Сесиллия сердито обернулась, чтобы отразить эту словесную атаку каким-нибудь резким замечанием, и я поняла, что наше перемирие сорвалось, и перепалка возобновилась.

3

Сесиллия и я дали клятву в конце первой недели. Мы обещали друг другу, что не будем становиться степенными и благоразумными. По крайней мере, первый год мы собирались не сдаваться и получать максимум удовольствия. Мы даже пожали друг другу руки и направились в таверну Энди на Хай Стрит скрепить наш договор пивом. Вернее, я выпила пива, а Сесиллия только отхлебнула.

— От пива, — заявила она, — быстро полнеют, хотя в нем и очень много витамина В. Ну а это нехорошо: никто не влюбится. Хотя, ты знаешь, влюбляются только дураки. Если ты умная, то позволяешь только мужчинам влюбляться в тебя. Возьми меня, парни и мужчины влюбляются в меня с тех пор, как я себя помню. Даже мой отчим все время приставал ко мне. Украдкой, конечно, но, я думаю, мама все понимала и поэтому всегда старалась отделаться от меня. Она все время отсылала меня на долгое время в гости к родственникам, чтобы хоть таким образом выйти из положения. Но у старика Хьюби были длинные руки.

Я была потрясена.

— Твой отчим?

— Да, представь себе. — Она криво ухмыльнулась. — Мне было только десять лет, когда они поженились. Если мужчина лапает тебя в десять лет, ты еще думаешь, что он хочет быть тебе отцом.

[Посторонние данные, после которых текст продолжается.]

/-- The parts of a written record, behind its header of five bytes. -/
def WrittenRecord.parts (w : WrittenRecord) : List Byte :=
  (w.heat.map heatPartBytes).getD [] ++ ((w.stir.map stirPartBytes).getD [] ++ ((w.weigh.map weighPartBytes).getD [] ++
    ((w.time.map timePartBytes).getD [] ++ w.prompt.toList)))

theorem WrittenRecord.bytes_eq (w : WrittenRecord) : w.bytes =
    w.label :: w.flags :: w.limit.extractLsb' 8 8 :: w.limit.extractLsb' 0 8 :: w.presence :: w.parts := by
  simp only [WrittenRecord.bytes, WrittenRecord.parts, List.append_assoc]
  rfl

theorem recordBytes_eq_written (r : StepRecord) : recordBytes r = r.written.bytes := by
  obtain ⟨label, mode, limit, tare, clamped, heat, stir, weigh, time, prompt⟩ := r
  rw [WrittenRecord.bytes_eq]
  simp only [recordBytes, List.append_assoc, WrittenRecord.parts, StepRecord.written, WrittenRecord.presence,
    Option.isSome_map, Option.map_map]
  refine congrArg (fun parts : List Byte => label :: _ :: _ :: _ :: _ :: parts)
    (congrArg₂ (· ++ ·) ?heat (congrArg₂ (· ++ ·) ?stir (congrArg₂ (· ++ ·) ?weigh (congrArg₂ (· ++ ·) ?time ?prompt))))
  case heat => cases heat <;> rfl
  case stir =>
    cases stir with
    | none => rfl
    | some t =>
      obtain ⟨level, direction, pattern⟩ := t
      cases pattern <;> rfl
  case weigh => cases weigh <;> rfl
  case time =>
    cases time with
    | none => rfl
    | some t =>
      obtain ⟨duration, start⟩ := t
      cases start <;> rfl
  case prompt => cases prompt <;> rfl

/-- The bytes of a part that is present or not. -/
theorem length_getD_map {α : Type} (o : Option α) (f : α → List Byte) {n : Nat} (h : ∀ x, (f x).length = n) :
    ((o.map f).getD []).length = n * o.isSome.toNat := by
  cases o <;> simp [h]

theorem WrittenRecord.bytes_length (w : WrittenRecord) : w.bytes.length = 5 + 5 * w.heat.isSome.toNat +
    4 * w.stir.isSome.toNat + 5 * w.weigh.isSome.toNat + 3 * w.time.isSome.toNat + w.prompt.isSome.toNat := by
  have hprompt : w.prompt.toList.length = w.prompt.isSome.toNat := by cases w.prompt <;> rfl
  rw [WrittenRecord.bytes_eq]
  simp only [WrittenRecord.parts, List.length_cons, List.length_append, hprompt,
    length_getD_map w.heat heatPartBytes (n := 5) fun _ => rfl,
    length_getD_map w.stir stirPartBytes (n := 4) fun _ => rfl,
    length_getD_map w.weigh weighPartBytes (n := 5) fun _ => rfl,
    length_getD_map w.time timePartBytes (n := 3) fun _ => rfl]
  omega

theorem recordBytes_length (r : StepRecord) : (recordBytes r).length = 5 + 5 * r.heat.isSome.toNat +
    4 * r.stir.isSome.toNat + 5 * r.weigh.isSome.toNat + 3 * r.time.isSome.toNat + r.prompt.isSome.toNat := by
  rw [recordBytes_eq_written, WrittenRecord.bytes_length]
  simp [StepRecord.written]

/-- The bytes come round again after the last (R186). -/
theorem readByte_round {bytes : List Byte} {k : Nat} (h : k < bytes.length) :
    bytes[k]? = some (readByte bytes k) ∧ readByte bytes (bytes.length + k) = readByte bytes k := by
  simp [readByte, Nat.mod_eq_of_lt h, h]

— Но ты сказала, что твоя мать знала об этом. Почему же она ничего не сделала, чтобы положить этому конец вместо того, чтобы отсылать тебя к родственникам?

Сесиллия горько засмеялась.

— Я думаю, что она нуждалась в нем больше, чем во мне. Он был страховым агентом на железной дороге и его повсюду посылали заключать договора. Мой папа тоже работал на железной дороге и погиб там. Как-то он попал под поезд и был так изуродован, что невозможно было даже открыть гроб на похоронах. Я так и не попрощалась с отцом. А он был очень милым, замечательным… мой папа.